* **Data items**:
○ ○ ○ ○ ○ ○ ○
-- ==== Sys2Proof/Machine/Sec.lean ====
section
/-!
DEFINITION. SEC: the setup window and RWL writes (R429, R449, R450), images (R444 to R448), the customer hash (R454),
attestation (R455, R456), and what SEC shows.
-/

namespace Sys2Proof.Machine

def State.modSec (s : State) (f : SecState → SecState) : State := { s with sec := f s.sec }

/-! ### Values a register holds in place of those written (R507) -/

/-- A field held as a rule says. -/
def Norm.apply (v : Nat) : Norm → Nat
  | .clamp lo len mn mx => withBits v lo len (clampN mn mx (bitsOf v lo len))
  | .clampS lo len lim =>
    withBits v lo len (ofSigned len (clampI (-(lim : Int)) lim (toSigned len (bitsOf v lo len))))
  | .code lo len bad good => if bitsOf v lo len = bad then withBits v lo len good else v
  | .taps => withBits v 0 8 (max 16 (min 128 (bitsOf v 0 8 / 8 * 8)))

/-- The bits of a written word that a register takes, each field as it holds it. -/
def RegRow.taken (r : RegRow) (v : Nat) : Nat := r.norms.foldl Norm.apply (Nat.land v r.mask)

/-! ### The setup window (R429, R449, R450) -/

/-- R450: the window admits an initiator. -/
def State.windowAdmits (s : State) (i : Initiator) : Bool :=
  !s.is fSEC_STATUS_SEC_LOCK && bitOf (s.get fSEC_CFG_WINDOW_INIT) i.num

/-- The initiator that a source is. -/
def State.initiator (s : State) : Source → Initiator
  | .pcie => .pcie
  | .cop k => s.copInit k

/-- R429, R450: the write of an RWL register. -/
def State.writeRwl (s : State) (by_ : Source) (a : Nat) (r : RegRow) (v : Nat) : State × Code :=
  if s.windowAdmits (s.initiator by_) then (s.setNat a (r.taken v), .ok)
  else match by_ with
  | .pcie => (s.logAcc .locked a true, .accessDenied)
  | .cop _ => (s, .accessDenied)

/-- R417, R466: the words that the value of an RWL object sets, or its own value; none where the object is not RWL or
does not hold the value.  0x3201: RANGE, FLAGS, with and without the cipher engine (R4); 0xA104: FIRST, LAST, RIGHTS. -/
def State.setRwlObj (s : State) (index sub : Nat) (v : List Byte) : Option State :=
  match objAt index sub with
  | none => none
  | some h =>
    if h.row.acc ≠ .rwl || !h.row.ty.fits v then none
    else
      let u := bytesNat v
      let put := fun (s : State) (a x : Nat) => match regAt a with
        | some g => s.setNat a (g.row.taken x)
        | none => s
      match index, h.row.place with
      | 0x3201, _ => some (put (put s (aCIPH_KPOL_RANGE h.j) (u / 2 ^ 32)) (aCIPH_KPOL_FLAGS h.j) (u % 2 ^ 32))
      | 0xA104, _ =>
        some (put (put (put s (aSEC_REG_FIRST h.j) (u / 2 ^ 38)) (aSEC_REG_LAST h.j) (u / 2 ^ 12 % 2 ^ 26))
          (aSEC_REG_RIGHTS h.j) (u % 2 ^ 9))
      | _, .fld f _ _ => some (put s f.addr u)
      | 0x1010, _ => if u < 16384 || u = 65535 then some (s.setObj index sub v) else none
      | _, _ => some (s.setObj index sub v)

/-- R449: the entries of a setup record, each as its effect; none where one names no RWL register or object. -/
def setupEntries : Nat → List Byte → Option (List (State → Option State))
  | 0, bs => if bs.isEmpty then some [] else none
  | n + 1, bs =>
    if bs.isEmpty then some []
    else if bs.length < 8 then none
    else match fieldBytes bs 0 2 with
    | 0 =>
      let a := fieldBytes bs 2 4
      match regAt a with
      | none => none
      | some h =>
        if bs.length < 10 || h.row.acc ≠ .rwl then none
        else (setupEntries n (bs.drop 10)).map fun l =>
          (fun s => some (s.setNat a (h.row.taken (fieldBytes bs 6 4)))) :: l
    | 1 =>
      let len := fieldBytes bs 6 2
      if bs.length < 8 + len || fieldBytes bs 5 1 ≠ 0 then none
      else (setupEntries n (bs.drop (8 + len))).map fun l =>
        (fun s => s.setRwlObj (fieldBytes bs 2 2) (fieldBytes bs 4 1) (sliceBytes bs 8 len)) :: l
    | _ => none

/-- R449: the state with every entry of a setup record applied in order; none where the record is rejected. -/
def State.applySetup (s : State) (payload : List Byte) : Option State :=
  match setupEntries 1024 payload with
  | none => none
  | some l => l.foldl (fun o f => o.bind f) (some s)

/-! ### Images (R444 to R446) -/

/-- R444: the bytes a payload of a kind may have. -/
def imageMax (kind : Nat) : Nat := if kind = 1 then 4 * 2 ^ 20 else if kind = 2 then 48 * 2 ^ 20 else 65536

/-- R448: the codes of a commit. -/
def imgOk : Nat := 0
def imgBadSig : Nat := 1
def imgSvn : Nat := 2
def imgKind : Nat := 3
def imgOrder : Nat := 4
def imgWorn : Nat := 5

/-- Header fields of an image. -/
def imageSvn (img : List Byte) : Nat := fieldBytes img 12 1
def imageLength (img : List Byte) : Nat := fieldBytes img 16 4
def imagePayload (img : List Byte) : List Byte := (img.drop 1024).take (imageLength img)
def imageHead (img : List Byte) : List Byte := img.take 84

/-- R445: the code of an image as one of a kind: 0 where it is valid. -/
def State.imageCode (s : State) (kind : Nat) (img : List Byte) : Nat :=
  let pkey := sliceBytes img 84 133
  let ckey := sliceBytes img 349 133
  let head := imageHead img
  if img.length < 1024 || fieldBytes img 0 4 ≠ 0x4F4C494D || fieldBytes img 4 1 ≠ kind || fieldBytes img 5 1 ≠ 1
    || imageMax kind < imageLength img then imgKind
  else if imageSvn img < s.sec.svn then imgSvn
  else if sha512 (imagePayload img) ≠ sliceBytes img 20 64 || (imagePayload img).length < imageLength img then imgBadSig
  else if kind ≠ 3 && (sha512 pkey ≠ natBytes 64 Config.rootHash.toNat || !ecdsaVerify pkey head (sliceBytes img 217 132)) then
    imgBadSig
  else match s.sec.bound with
  | none => imgOk
  | some h => if sha512 ckey = h && ecdsaVerify ckey head (sliceBytes img 482 132) then imgOk else imgBadSig

/-- What a bank of Quarry holds. -/
def State.bank (s : State) (kind : Nat) (b : Bool) : List Byte :=
  (assocGet s.sec.banks (2 * kind + b2n b)).getD (Config.deliveredImage (2 * kind + b2n b))

/-- R446: the bank preferred for a kind. -/
def State.prefB (s : State) (kind : Nat) : Bool := s.sec.prefs.getD (kind - 1) false

/-- R446: the bank taken for a kind: the preferred one when it is valid, else the other when that is. -/
def State.takeBank (s : State) (kind : Nat) : Option Bool :=
  let p := s.prefB kind
  if s.imageCode kind (s.bank kind p) = imgOk then some p
  else if s.imageCode kind (s.bank kind !p) = imgOk then some !p
  else none

/-- An image is in force, from a bank or from memory. -/
def State.imageInForce (s : State) (kind : Nat) (b : Option Bool) (img : List Byte) : State :=
  s.modSec fun x => { x with
    active := setAt x.active (kind - 1) b, headers := setAt x.headers (kind - 1) (imageHead img) }

/-- SEC_IMG_STATUS.PREF_B. -/
def State.showPrefs (s : State) : State :=
  s.set fSEC_IMG_STATUS_PREF_B (b2n (s.prefB 1) + 2 * b2n (s.prefB 2) + 4 * b2n (s.prefB 3))

/-- SEC_IMG_STATUS: chunks appended. -/
def fSEC_IMG_STATUS_CHUNKS : Fld := ⟨aSEC_IMG_STATUS, 16, 16⟩

def State.imgCode (s : State) (c : Nat) : State := s.set fSEC_IMG_STATUS_CODE c

/-- Bytes of the image window from its start. -/
def State.imgWindow (s : State) (n : Nat) : List Byte :=
  ((List.range (divUp n 4)).flatMap fun i => natBytes 4 (s.nat (aSEC_IMG_WINDOW i))).take n

/-- R466: bytes placed at the start of the image window. -/
def State.imgWindowPut (s : State) (bs : List Byte) : State :=
  (List.range (divUp bs.length 4)).foldl (fun s i =>
    let old := natBytes 4 (s.nat (aSEC_IMG_WINDOW i))
    s.setNat (aSEC_IMG_WINDOW i) (bytesNat (putBytes old 0 ((bs.drop (4 * i)).take 4)))) s

/-- R448: a refused command's code as a status. -/
def imgStatus (c : Nat) : Code := if c = imgOk then .ok else if c = imgWorn then .quarryWorn else .valueInvalid
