-- ==== Sys2Proof/Machine/Reset.lean ====
section
/-!
DEFINITION. Per-function resets (R457 to R464), Lodge core resets (R461), safe states (R434, R435), Function Level Reset
(R423), and the CIPH blocks of R460.
-/

namespace Sys2Proof.Machine

/-! ### Entering and leaving a reset (R457 to R459) -/

/-- R464: a reset acts after the freeze of a Level. -/
def State.endFreeze (s : State) : State :=
  match s.lvl.frozen with
  | [] => s
  | is =>
    let s := s.waitClk ((s.lvl.strobe.getD 0) + is.foldl (fun m i => max m (islandFreeze i)) 0)
    let s := s.flushHeld is.contains
    { s with lvl := { s.lvl with frozen := [] } }

/-- R458: staged and RWL registers keep their values. -/
def keptReg (a : Nat) : Bool :=
  match regAt a with
  | some h => h.row.staged || h.row.acc == .rwl
  | none => false

/-- The ports of a client group. -/
def State.groupPorts (s : State) (g : Nat) : List Nat := (List.range 64).filter fun p => s.portGroup p == g

/-- R458: a lane enters its reset.  PMON of the lane, TXD_COURSE and LFR_COURSE_RX are kept; its bins take what the FEC has
counted, and the seconds that the reset overlaps stay its section's (R176). -/
def State.laneReset (s : State) (n : Lane) : State :=
  let s := (s.modPmon n fun p => { p with through := s.sectionExists n }).touch n
  let s := s.fecFlush n
  let s := (s.calLaneReset n).kscReset n
  let base := laneBase n
  let s := s.resetRange base (0x200000 + base) fun a =>
    keptReg a || (0xE0000 + base ≤ a && a < 0x100000 + base) || a == aTXD_COURSE n || a == aLFR_COURSE_RX n
  let s := (s.modLane n fun l => { pmon := l.pmon }).touch n
  ((s.memLane n).refChanged n).timeRefresh

/-- R458: a client group enters its reset. -/
def State.groupReset (s : State) (g : Nat) : State :=
  let s := s.cliReset g
  let s := (s.groupPorts g).foldl (fun s p => s.resetRange (aCLI_PORT_CFG p) (aCLI_PORT_CFG p + 0x80) keptReg) s
  let s := (List.range 8).foldl (fun s k =>
    let a := aCLI_FX_CFG k
    if (s.functionsOf a).contains (8 + g) then s.resetRange a (a + 0x200) keptReg else s) s
  let s := (s.memGroup g).showPorts
  ((List.range 16).foldl (fun s r => s.refUpdate (8 + r)) s).reselect

/-- R458: CIPH enters its reset. -/
def State.cipherReset (s : State) : State :=
  let s := s.ciphReset
  let s := (s.resetRange 0x700000 0x800000 keptReg).resetRange 0x8000000 0x9000000 fun _ => false
  s.memCiph

/-- R252, R307, R351, R365, R458: function `k` enters its reset. -/
def State.functionEnter (s : State) (k : Nat) : State :=
  let s := (s.endFreeze).set ⟨aSEC_RST_STATUS, k, 1⟩ 1
  if h : k < 8 then s.laneReset ⟨k, h⟩
  else match k with
  | 8 => s.groupReset 0
  | 9 => s.groupReset 1
  | 10 => s.cipherReset
  | 11 => (s.eachLane fun n s => s.kscReset n).timeRefresh
  | 12 => s.pluResetEnter
  | 13 => s.hkmReset
  | 14 => s.calReset.resetRange 0x600000 0x700000 fun a => keptReg a || a == aCAL_QUARRY
  | _ => s

/-- The bit of GLB_SAFE that the reset of function `k` leaves (R435). -/
def safeOf (k : Nat) : Option Nat :=
  if k ≤ 10 then some k else match k with
  | 12 => some 11
  | 13 => some 13
  | 14 => some 14
  | _ => none

/-- R434: the per-byte parity finds flipped bits. -/
def parityFinds (flips : Nat) : Bool :=
  (List.range 4).any fun i => parityAt flips ((List.range 8).map fun j => 8 * i + j)

/-- R434: the bits of a register that have changed since its parity was written; a write has recomputed the parity of a
register whose word is no longer the corrupted one. -/
def State.flipped (s : State) (a : Nat) : Word :=
  match s.sec.corrupt.find? fun p => p.1 == a && s.reg a == p.2.1 with
  | some p => p.2.2
  | none => 0

/-- R434: at the release, a kept register whose parity fails takes its reset value. -/
def State.parityRelease (s : State) (k : Nat) : State :=
  let mine := s.sec.corrupt.filter fun p => (s.functionsOf p.1).contains k || (safeOf k).any (s.safeBits p.1).contains
  let t := mine.foldl (fun t p => if parityFinds (s.flipped p.1).toNat then t.setReg p.1 (resetWord p.1) else t) s
  t.modSec fun x => { x with corrupt := x.corrupt.filter fun p => !mine.contains p }

/-- What a lane's registers show once it is up. -/
def State.laneShow (s : State) (n : Lane) : State :=
  let s := (s.setB (fCONV_STATE_REF_OK n) (s.refPresent n)).showTxFmt n
  let s := ((s.latchModes n).showRxFmt n).showOwner n
  ((((s.showLoLim n).lfrDefects n).refChanged n).nlcChanged n).kscJudge n

/-- R463, R464: function `k` leaves its reset: kept registers are checked, deferred Course items are written first. -/
def State.functionLeave (s : State) (k : Nat) : State :=
  let s := (s.parityRelease k).courseRelease k
  let s := (s.set ⟨aSEC_RST_STATUS, k, 1⟩ 0).fillsEnd
  let s := match safeOf k with
    | some b => s.set ⟨aGLB_SAFE, b, 1⟩ 0
    | none => s
  if h : k < 8 then (((s.laneShow ⟨k, h⟩).loZero ⟨k, h⟩).kscRefresh).timeRefresh
  else match k with
  | 8 => s.groupsRefresh
  | 9 => s.groupsRefresh
  | 11 => ((s.eachLane fun n s => s.kscJudge n).kscRefresh).timeRefresh
  | 12 => s.pluResetLeave
  | 13 => s.hkmDefault.hkmShow
  | 14 => s.calLoad
  | _ => s

/-- R457: before MGT_READY a write of a reset bit is stored and acts from MGT_READY. -/
def State.resetsAct (s : State) : Bool := s.is fGLB_STATUS_MGT_READY

/-- R457: reset bit `k` is written. -/
def State.writeRstBit (s : State) (k : Nat) (v : Bool) : State :=
  let s := s.setB ⟨aSEC_RST_FUNC, k, 1⟩ v
  if v && s.resetsAct && !s.held k then s.functionEnter k else s

/-- R458, R461: a Lodge core's bit of SEC_RST_STATUS. -/
def fLodge (k : Nat) : Fld := ⟨aSEC_RST_STATUS, 16 + k, 1⟩

def State.writeLodgeBit (s : State) (k : Nat) (v : Bool) : State :=
  let s := s.setB ⟨aSEC_RST_LODGE, k, 1⟩ v
  if v && s.resetsAct then s.setB (fLodge k) true else s

def execFuncResetAssert (by_ : Source) (k : Fin 15) (s : State) : Ans :=
  .next (s.byWrite by_ aSEC_RST_FUNC fun s => (s.writeRstBit k true).answer by_ .ok)

def execFuncResetRelease (by_ : Source) (k : Fin 15) (s : State) : Ans :=
  .next (s.byWrite by_ aSEC_RST_FUNC fun s => (s.writeRstBit k false).answer by_ .ok)

/-- R457, R463: within 2 ms of the release the function leaves its reset. -/
def execFuncResetExit (k : Fin 15) (s : State) : Ans :=
  if s.cold || !s.resetsAct || !s.held k || fld (s.reg aSEC_RST_FUNC) k 1 = 1 then .next s else .next (s.functionLeave k)

/-- R461: a Lodge core's bit is written 1 by a source, or an access fault of R384 resets the core. -/
def execLodgeCoreReset (by_ : Option Source) (k : Fin 8) (s : State) : Ans :=
  match by_ with
  | some b => .next (s.byWrite b aSEC_RST_LODGE fun s => (s.writeLodgeBit k true).answer b .ok)
  | none => if s.cold then .next s else .next (s.setB (fLodge k) true)

/-- R461: a released core's code agrees with its measurement at boot (`good`), or it stays in reset. -/
def execLodgeCoreRestart (k : Fin 8) (good : Bool) (s : State) : Ans :=
  if s.cold || !s.resetsAct || !s.is (fLodge k) || fld (s.reg aSEC_RST_LODGE) k 1 = 1 then .next s
  else if good then .next (s.setB (fLodge k) false)
  else .next (s.raise fSEC_ALARM_IMG_MISMATCH)

/-- R460: every block ends. -/
def State.ciphUnblock (s : State) : State := { s with ciph := { s.ciph with blocked := [], blockSent := [] } }

def execCiphUnblock (by_ : Source) (s : State) : Ans :=
  .next (s.byWrite by_ aSEC_CTRL fun s => s.ciphUnblock.answer by_ .ok)

/-! ### Safe states (R434, R435) -/

/-- R53, R435: every DAC channel of a lane outputs 0 mV, and KSC sends nothing more. -/
def State.laneSafe (s : State) (n : Lane) : State :=
  let s := s.modConv n fun c => { c with driven := false }
  if (s.ksc n).sending.isSome then ((s.modKsc n fun k => { k with sending := none }).emit (.ksCut n)).raise (fTXD_ALARM_KS_LOST n)
  else s

/-- R435: what the entry of a block into its safe state does, by its bit of GLB_SAFE. -/
def State.safeEnter (s : State) (b : Nat) : State :=
  let s := s.set ⟨aGLB_SAFE, b, 1⟩ 1
  if h : b < 8 then s.laneSafe ⟨b, h⟩
  else match b with
  | 8 => (s.groupPorts 0).foldl (fun s p => s.faultAction p) s
  | 9 => (s.groupPorts 1).foldl (fun s p => s.faultAction p) s
  | 10 => s.zeroAll
  | 12 => (s.servosHold true).launchesCancel
  | 13 => s.hkmSafe
  | 14 => s.calSafe
  | 17 => s.modCrs fun c => { c with pending := none }
  | _ => s

/-- R434: a register that carries parity: RW, RWM or RWL, the in-force copy where it is staged. -/
def hasParity (a : Nat) : Bool :=
  match regAt a with
  | some h => h.row.acc == .rw || h.row.acc == .rwm || h.row.acc == .rwl
  | none => false

/-- R434: CFG_PARITY at a register. -/
def State.cfgParity (s : State) (a : Nat) : State :=
  let s := if s.is fGLB_ALARM_CFG_PARITY then s else s.setNat aGLB_PAR_ADDR a
  let s := s.raise fGLB_ALARM_CFG_PARITY
  (s.safeBits a).foldl (fun s b => if s.safe b then s else s.safeEnter b) s

/-- R434: the background check reads a register of which `flips` bits have changed since it was last read. -/
def execCfgParityScan (addr : Nat) (flips : Word) (s : State) : Ans :=
  if s.cold || !hasParity addr then .next s
  else
    let w := s.reg addr ^^^ flips
    let d := s.flipped addr ^^^ flips
    let s := s.setReg addr w
    let s := s.modSec fun x => { x with
      corrupt := (x.corrupt.filter fun p => p.1 != addr) ++ if d = 0 then [] else [(addr, w, d)] }
    .next (if parityFinds d.toNat then s.cfgParity addr else s)

/-! ### PCIe resets (R423) -/

/-- R423: a Function Level Reset, a hot reset of the link or PCIE_PERST_N. -/
def execPcieFlr (s : State) : Ans :=
  let s := s.resetRange (aGLB_MSIX_TABLE 0) (aGLB_MSIX_TABLE 128) fun _ => false
  let s := { s with msixPending := [] }
  let s := s.resetRange aGLB_ACC_LAST (aGLB_ACC_CNT + 8) fun _ => false
  .next (((s.setNat aGLB_INT_EN 0).releaseLevel .pcie).courseOrphan .pcie)

end Sys2Proof.Machine
end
○ ○ ○ ○ ○ ○ ○
* **Activity**: Give again, word for word, the records from their first line to the one with "withBits v lo len (ofSigned", and leave out all else.

* **Task response**:
-- ==== Sys2Proof/Machine/Sec.lean ====
section
/-!
DEFINITION. SEC: the setup window and RWL writes (R429, R449, R450), images (R444 to R448), the customer hash (R454),
attestation (R455, R456), and what SEC shows.
-/

namespace Sys2Proof.Machine

def State.modSec (s : State) (f : SecState → SecState) : State := { s with sec := f s.sec }

/-! ### Values a register holds in place of those written (R507) -/

/-- A field held as a rule says. -/
def Norm.apply (v : Nat) : Norm → Nat
  | .clamp lo len mn mx => withBits v lo len (clampN mn mx (bitsOf v lo len))
  | .clampS lo len lim =>
    withBits v lo len (ofSigned len (clampI (-(lim : Int)) lim (toSigned len (bitsOf v lo len))))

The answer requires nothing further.